A prestigious grant from the European Research Council (ERC) has arrived to Serbia, the third in the history of local science. A young researcher from the Institute of Physics in Belgrade, Dr Jaksa Vucicevic, has won an ERC grant of EUR 1.5 million for research that could bring about tectonic shifts to the testing of the so-called high-temperature superconductors and other open issues of modern physics.
Born in 1984, Dr Jaksa Vucicevic studied physics at the University of Belgrade, where he also earned his PhD. He continued his research in France, but five years ago, he went back to Serbia, where he researches complex systems at the Institute of Physics. He has received several acknowledgments for the results he has achieved, he has also won the PROMIS grant of the Science Fund, and he publishes works with very highly recognized results in leading science magazines.

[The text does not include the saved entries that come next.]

/-- The open routine goes on at index pc with the given loop entries: past the end of its microwords it ends (06 R156). -/
def Mach.uGo (m : Mach) (c pc : Nat) (loops : List ULoop) : Mach :=
  m.updMx c fun x => { x with rt := x.rt.bind fun r =>
    if pc < (x.dir.get DirEnt.reset r.routine).len then some { r with loops := loops, pc := pc } else none }

/-- The open routine goes on after the microword at index pc. -/
def Mach.uNext (m : Mach) (c pc : Nat) : Mach :=
  match (m.core c).mx.rt with
  | some r => m.uGo c (uBack pc r.loops).2 (uBack pc r.loops).1
  | none => m

/-- A fault stops the open routine before its microword takes effect (06 R160): held against the call, or logged once the
context that issued it has halted or been killed. -/
def Mach.uFault (m : Mach) (c : Nat) (r : Routine) (cause : Cause) : Mach :=
  let m1 := m.uEnd c
  let run := (m.ctx c r.fw).run
  if m.homeOf r.owner == some (c, r.fw) && run != .halted && run != .killed then
    m1.updMx c fun x => { x with held := x.held ++ [(r.fw, r.call, BitVec.ofNat 8 cause.code)] }
  else (m1.logLost c r.fw (W cause.code) r.call).countFault r.owner

/-- Go on with the open routine of the core; nothing happens where none is open, or where the unit is being parked. -/
def State.withRt (s : State) (k : Routine → State) : Out :=
  match s.kc.mx.rt, s.kc.mx.parkBusy with
  | some r, none => .next (k r)
  | _, _ => .next s

/-- UEND (06 R156): the routine ends. -/
def execUend (s : State) : Out := s.withRt fun _ => s.upd fun m => m.uEnd s.iss.core

/-- A ring that the unit reads is not defined (08 R224), or its slots are too small. -/
def ringReadFault (cfg need : Nat) : Option Cause :=
  if !ringV cfg || ringCons cfg != 1 then some .mxRingUndefined
  else if ringBytes cfg < need then some .mxRingSlot
  else none

/-- UMMA (06 R156): once both rings hold a full slot at the read position, one step, and the pops. -/
def execUmma (ra rb : BitVec 4) (popa popb : Bool) (s : State) : Out :=
  s.withRt fun r =>
    let c := s.iss.core
    let need := mxSlotBytes (mxOp r.mode)
    let ca := s.kc.ringCfgOf ra.toNat
    let cb := s.kc.ringCfgOf rb.toNat
    match ringReadFault ca need, ringReadFault cb need with
    | some e, _ => s.upd fun m => m.uFault c r e
    | none, some e => s.upd fun m => m.uFault c r e
    | none, none =>
      let qa := s.kc.ringOf ra.toNat
      let qb := s.kc.ringOf rb.toNat
      if !(qa.ready && qb.ready) then s
      else
        let oa := ringItemAt ca qa.r
        let ob := ringItemAt cb qb.r
        if s.m.badSpad c oa need || s.m.badSpad c ob need then s.upd fun m => m.uFault c r .memUncorrectable
        else
          s.upd fun m =>
            let m1 := m.updMx c fun x => x.step r.mode r.flex r.bank (m.spadRead c oa need) (m.spadRead c ob need)
            let m2 := if popa then m1.ringPop c ra.toNat 1 else m1
            let m3 := if popb then m2.ringPop c rb.toNat 1 else m2
            m3.uNext c r.pc

/-- ULOOP (06 R156): the captured m registers are counted from PBASE. -/
def execUloop (src : Bool) (mrel : BitVec 3) (mfield : BitVec 6) (body : BitVec 8) (count : BitVec 32) (s : State) : Out :=
  s.withRt fun r =>
    let c := s.iss.core
    let n := if src then mPart (r.m.get 0 ((r.pbase + mrel.toNat) % 8)) mfield else count.toNat
    let last := r.pc + body.toNat
    if n = 0 then s.upd fun m => m.uNext c last
    else
      s.upd fun m => m.uGo c (r.pc + 1) ({ start := r.pc + 1, last := last, count := n, index := 0 } :: r.loops)

/-- UPOP (06 R156): once the ring holds N full slots, they are popped. -/
def execUpop (ring : BitVec 4) (n : BitVec 8) (s : State) : Out :=
  s.withRt fun r =>
    let c := s.iss.core
    match ringReadFault (s.kc.ringCfgOf ring.toNat) 0 with
    | some e => s.upd fun m => m.uFault c r e
    | none =>
      if (s.kc.ringOf ring.toNat).full < n.toNat then s
      else s.upd fun m => (m.ringPop c ring.toNat n.toNat).uNext c r.pc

As the ERC announced in November 2022, with 11 independent reviews, Dr Vucicevic won, at the first attempt, the ERC Starting Grant for the project which carries the acronym SCLoTHiFi and which is titled “Numerically exact theory of transport in strongly correlated systems at low temperature and under magnetic fields”.
– The ERC grant represents an expression of trust that the line of work that we started recently could lead to significant scientific results – says Dr Jaksa Vucicevic, explaining that his works are attempting to cast light on the structural characteristics of the materials that determine the so-called critical temperature for superconductivity. Such calculations of the response of the materials are very difficult, they can’t be solved through the analytical method, and until recently, they were considered practically impossible to solve numerically too (with the help of a computer simulation). However, Dr Vucicevic has developed a new method that combines the analytical and numerical approaches and which can help answer the questions that have been bothering physicists around the world for a long time.

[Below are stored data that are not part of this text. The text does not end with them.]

-- ==== Sys2Proof/Machine/Geo.lean ====
section
/-!
DEFINITION. The exact predicates (06 R169 to R176): determinants over polynomials in the perturbation ε, whose constant
terms are the exact values; classification of segments; the S5 instructions and their completion.
-/
namespace Sys2Proof.Machine

/-! ## Sparse polynomials in ε: exponent and coefficient, exponents rising, no coefficient 0 -/

/-- A polynomial in ε. -/
abbrev Poly := List (Nat × Int)

/-- A term added to a polynomial. -/
def polyTerm (e : Nat) (c : Int) : Poly → Poly
  | [] => if c = 0 then [] else [(e, c)]
  | (i, d) :: r =>
    if e < i then (if c = 0 then (i, d) :: r else (e, c) :: (i, d) :: r)
    else if e = i then (if c + d = 0 then r else (i, c + d) :: r)
    else (i, d) :: polyTerm e c r

/-- The sum. -/
def polyAdd (a b : Poly) : Poly := a.foldl (fun p t => polyTerm t.1 t.2 p) b
/-- The difference. -/
def polySub (a b : Poly) : Poly := b.foldl (fun p t => polyTerm t.1 (-t.2) p) a
/-- The product. -/
def polyMul (a b : Poly) : Poly :=
  a.foldl (fun p t => b.foldl (fun p u => polyTerm (t.1 + u.1) (t.2 * u.2) p) p) []

/-- The sign for all small enough ε > 0: that of the lowest-order coefficient (06 R173). -/
def polySign : Poly → Int
  | [] => 0
  | (_, c) :: _ => c.sign

/-- A 2 × 2 determinant. -/
def det2 (a b c d : Poly) : Poly := polySub (polyMul a d) (polyMul b c)

/-- The k-th entry of a row. -/
def ent (r : List Poly) (k : Nat) : Poly := r.getD k []

/-- A 3 × 3 determinant of rows, in columns i, j, k. -/
def det3 (r1 r2 r3 : List Poly) (i j k : Nat) : Poly :=
  polyAdd (polySub (polyMul (ent r1 i) (det2 (ent r2 j) (ent r2 k) (ent r3 j) (ent r3 k)))
      (polyMul (ent r1 j) (det2 (ent r2 i) (ent r2 k) (ent r3 i) (ent r3 k))))
    (polyMul (ent r1 k) (det2 (ent r2 i) (ent r2 j) (ent r3 i) (ent r3 j)))

/-- A 4 × 4 determinant of rows. -/
def det4 (r1 r2 r3 r4 : List Poly) : Poly :=
  polySub
    (polyAdd (polySub (polyMul (ent r1 0) (det3 r2 r3 r4 1 2 3)) (polyMul (ent r1 1) (det3 r2 r3 r4 0 2 3)))
      (polyMul (ent r1 2) (det3 r2 r3 r4 0 1 3)))
    (polyMul (ent r1 3) (det3 r2 r3 r4 0 1 2))

/-! ## Determinants (06 R170) -/

/-- A point: its coordinates. -/
abbrev Pt := List Poly

/-- The point at an index. -/
def ptAt (ps : List Pt) (i : Nat) : Pt := ps.getD i []

/-- The difference of two points. -/
def ptSub (a b : Pt) : Pt := a.zipWith polySub b

/-- The difference, with the square of its length behind it. -/
def ptLift (a b : Pt) : List Poly :=
  let d := ptSub a b
  d ++ [d.foldl (fun t x => polyAdd t (polyMul x x)) []]

/-- GORIENT2: (bx-ax)(cy-ay) - (by-ay)(cx-ax). -/
def orient2Det (ps : List Pt) : Poly :=
  let u := ptSub (ptAt ps 1) (ptAt ps 0)
  let v := ptSub (ptAt ps 2) (ptAt ps 0)
  det2 (ent u 0) (ent u 1) (ent v 0) (ent v 1)

/-- GORIENT3: rows a-d, b-d, c-d. -/
def orient3Det (ps : List Pt) : Poly :=
  let r (i : Nat) : List Poly := ptSub (ptAt ps i) (ptAt ps 3)
  det3 (r 0) (r 1) (r 2) 0 1 2

/-- GINCIRC: rows (p-d, |p-d|²) for p = a, b, c. -/
def incircDet (ps : List Pt) : Poly :=
  let r (i : Nat) : List Poly := ptLift (ptAt ps i) (ptAt ps 3)
  det3 (r 0) (r 1) (r 2) 0 1 2

/-- GINSPH: rows (p-e, |p-e|²) for p = a, b, c, d. -/
def insphDet (ps : List Pt) : Poly :=
  let r (i : Nat) : List Poly := ptLift (ptAt ps i) (ptAt ps 4)
  det4 (r 0) (r 1) (r 2) (r 3)

/-! ## Points of a lane -/

/-- A coordinate as an integer at a common exponent. -/
def scaledInt (e0 : Int) : Num → Int
  | .fin n m e => signed n (m * 2 ^ (e - e0).toNat)
  | _ => 0

/-- The exponent of a value. -/
def Num.exp : Num → Int
  | .fin _ _ e => e
  | _ => 0

/-- The coordinates of a lane as integers, scaled by one power of 2, which changes no sign. -/
def laneInts (xs : List Num) : List Int :=
  let e0 := (xs.map Num.exp).foldl min 0
  xs.map (scaledInt e0)

/-- The lexicographic order of coordinate lists: negative, zero or positive. -/
def lexCmp : List Int → List Int → Int
  | a :: as, b :: bs => if a = b then lexCmp as bs else a - b
  | _, _ => 0

/-- The rank of point i: ascending lexicographic order, equal points by position (06 R173). -/
def rankOf (ps : List (List Int)) (i : Nat) : Nat :=
  ((ps.zipIdx).filter fun q =>
    let c := lexCmp q.1 (ps.getD i [])
    decide (c < 0) || (c == 0 && decide (q.2 < i))).length

/-- A constant. -/
def polyConst (x : Int) : Poly := if x = 0 then [] else [(0, x)]

/-- The exact points. -/
def exactPts (ps : List (List Int)) : List Pt := ps.map fun p => p.map polyConst

/-- The perturbed points: coordinate d of the point of rank j plus ε^(2^(j × D + d)) (06 R173). -/
def perturbedPts (dim : Nat) (ps : List (List Int)) : List Pt :=
  ps.zipIdx.map fun p =>
    let j := rankOf ps p.2
    p.1.zipIdx.map fun c => polyTerm (2 ^ (j * dim + c.2)) 1 (polyConst c.1)

/-! ## Results (06 R171, R174) -/

/-- The result byte of a sign. -/
def signByte (s : Int) (plus minus : Nat) : Nat := if s < 0 then minus else plus

/-- The result of a determinant lane: its byte, and whether the lane is an exact zero. -/
def detLane (det : List Pt → Poly) (dim : Nat) (tie : Bool) (ps : List (List Int)) : Nat × Bool :=
  let s := polySign (det (exactPts ps))
  if s != 0 then (signByte s 0x01 0xFF, false)
  else if tie then (signByte (polySign (det (perturbedPts dim ps))) 0x02 0xFE, true)
  else (0x00, true)

/-- The sign of the orientation of three points of a lane. -/
def orientOf (ps : List Pt) (i j k : Nat) : Int := polySign (orient2Det [ptAt ps i, ptAt ps j, ptAt ps k])

/-- The four orientations of GSEGX: (p, q, r), (p, q, s), (r, s, p), (r, s, q). -/
def segOrients (ps : List Pt) : List Int :=
  [orientOf ps 0 1 2, orientOf ps 0 1 3, orientOf ps 2 3 0, orientOf ps 2 3 1]

/-- The lesser of two points. -/
def lexMin (a b : List Int) : List Int := if lexCmp a b ≤ 0 then a else b
/-- The greater of two points. -/
def lexMax (a b : List Int) : List Int := if lexCmp a b ≤ 0 then b else a

/-- The class of two segments on one line, from the ends of the part they share (06 R171). -/
def segCollinear (p q r s : List Int) : Nat :=
  let lo := lexMax (lexMin p q) (lexMin r s)
  let hi := lexMin (lexMax p q) (lexMax r s)
  let c := lexCmp lo hi
  if 0 < c then 0 else if c = 0 then 2 else 3

/-- The class of two closed segments (06 R171). A segment whose endpoints coincide is a point: its two orientations are
zero, so the other two decide whether it lies on the other's line. -/
def segClass (ps : List (List Int)) : Nat :=
  let o := segOrients (exactPts ps)
  let z := o.map fun x => decide (x = 0)
  let a := o.getD 0 0
  let b := o.getD 1 0
  let c := o.getD 2 0
  let d := o.getD 3 0
  let pt (i : Nat) : List Int := ps.getD i []
  if z.all id then segCollinear (pt 0) (pt 1) (pt 2) (pt 3)
  else if a * b ≤ 0 && c * d ≤ 0 then (if z.any id then 2 else 1)
  else 0

/-- The result of a GSEGX lane: mode 1 classifies the perturbed segments (06 R173, R174). -/
def segLane (tie : Bool) (ps : List (List Int)) : Nat × Bool :=
  let exact := segOrients (exactPts ps)
  let zero := exact.any fun x => decide (x = 0)
  if tie && zero then
    let o := segOrients (perturbedPts 2 ps)
    let cross := o.getD 0 0 != o.getD 1 0 && o.getD 2 0 != o.getD 3 0
    (if cross then 0x05 else 0x04, true)
  else (segClass ps, zero)

/-! ## The instructions (06 R169, R175) -/

/-- The element type of a predicate format. -/
def gfType : GF → VT
  | .f32 => .f32
  | .f64 => .f64
  | .i32 => .i32
  | .i64 => .i64

/-- The values of lane i in k operand registers. -/
def State.laneNums (s : State) (g : GF) (va : BitVec 8) (k i : Nat) : List Num :=
  (rangeFrom 0 k).map fun j => vtNum (gfType g) false ((s.kp.vreg (va.toNat + j)).num (i * g.bytes) g.bytes)

/-- The lowest lane with a NaN or an infinity, with the lowest register offset of one: lane + offset × 2^16 (06 R175). -/
def State.geoBad (s : State) (g : GF) (va : BitVec 8) (k n : Nat) : Option Nat :=
  (rangeFrom 0 n).findSome? fun i =>
    ((s.laneNums g va k i).zipIdx.find? fun p => p.1.isNan || p.1.isInf).map fun p => i + p.2 * 2 ^ 16

/-- A predicate (06 R169 to R176): its results wait for PREDICATE_COMPLETE. -/
def State.geo (s : State) (g : GF) (vd va : BitVec 8) (d : Dst) (k dim : Nat) (lane : Bool → List (List Int) → Nat × Bool) :
    Out :=
  s.withDests vd.toNat 1 fun s =>
    let n := s.vn g.bytes
    match (if g.isFloat then s.geoBad g va k n else none) with
    | some v => .next (s.trap .geoNonfinite (W v))
    | none =>
      let rs := (rangeFrom 0 n).map fun i =>
        let xs := laneInts (s.laneNums g va k i)
        lane s.xp.geocfg (chunks dim (k / dim) xs)
      let op : EpuOp :=
        { fw := s.iss.fw, vd := vd.toNat, res := rs.map fun r => BitVec.ofNat 8 r.1, dst := d,
          count := W (rs.filter fun r => r.2).length }
      .next (s.updK fun c => { c with epu := some op })

/-- GORIENT2 (06 R170). -/
def execGorient2 (g : GF) (vd va : BitVec 8) (d : Dst) (s : State) : Out :=
  s.geo g vd va d kOrient2 2 (detLane orient2Det 2)

/-- GORIENT3 (06 R170). -/
def execGorient3 (g : GF) (vd va : BitVec 8) (d : Dst) (s : State) : Out :=
  s.geo g vd va d kOrient3 3 (detLane orient3Det 3)

/-- GINCIRC (06 R170). -/
def execGincirc (g : GF) (vd va : BitVec 8) (d : Dst) (s : State) : Out :=
  s.geo g vd va d kIncirc 2 (detLane incircDet 2)

/-- GINSPH (06 R170). -/
def execGinsph (g : GF) (vd va : BitVec 8) (d : Dst) (s : State) : Out :=
  s.geo g vd va d kInsph 3 (detLane insphDet 3)

/-- GSEGX (06 R171). -/
def execGsegx (g : GF) (vd va : BitVec 8) (d : Dst) (s : State) : Out := s.geo g vd va d kSegx 2 segLane

/-- GTIE (06 R172). A value above 1 raises ILLEGAL_OPERAND in slot order, with trap value 0 (log 121). -/
def execGtie (a : Src) (s : State) : Out :=
  s.withSrcs [a] fun t =>
    if 1 < (s.src a).toNat then .next (s.trap .illegalOperand 0)
    else .next (t.updX fun x => { x with geocfg := bitAt (s.src a).toNat 0 })

/-- PREDICATE_COMPLETE (06 R176): VD and D are written. -/
def execPredicateComplete (core : Nat) (s : State) : Out :=
  onCore core
    (match (s.m.core core).epu with
     | none => .next s
     | some e =>
       .next (s.upd fun m => (m.updCore core fun k => ({ k with epu := none } : Core).vwrite e.vd 0 e.res).putDst core e.fw
         e.dst e.count))

end Sys2Proof.Machine
end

Superconductivity is a characteristic of certain materials to conduct electrical energy without resistance, which is to say, without energy losses. For a long time, an entire century, superconductivity has been known in physics and it has numerous technical applications, but this phenomenon only occurs in materials at extremely low temperatures (from –273 to –140 degrees Celsius).
ERC projects are the core of excellence in the European system of financing science – they are awarded to researchers, and not to teams or institutions, who manage to prove that they have an idea, a method, or results which can truly change the course of modern science. ERC is the most elite and expensive research program in Europe, and the grants have been awarded to leading world researchers in various fields, including numerous Nobel Prize laureates.
The research done by Dr Jaksa Vucicevic relies on the supercomputer resources at the Center for the Study of Complex Systems at the Institute of Physics, without which it would be impossible to execute complex numerical calculations. Founded in 1961, the Institute of Physics in Belgrade is an institute of national importance for the Republic of Serbia. With over 200 researchers and hundreds of projects, as the leading scientific research institution for physics and related fields, the Institute researches fundamental natural mechanisms which are of utmost importance for the scientific, educational, cultural and overall social-economic development of the Republic of Serbia.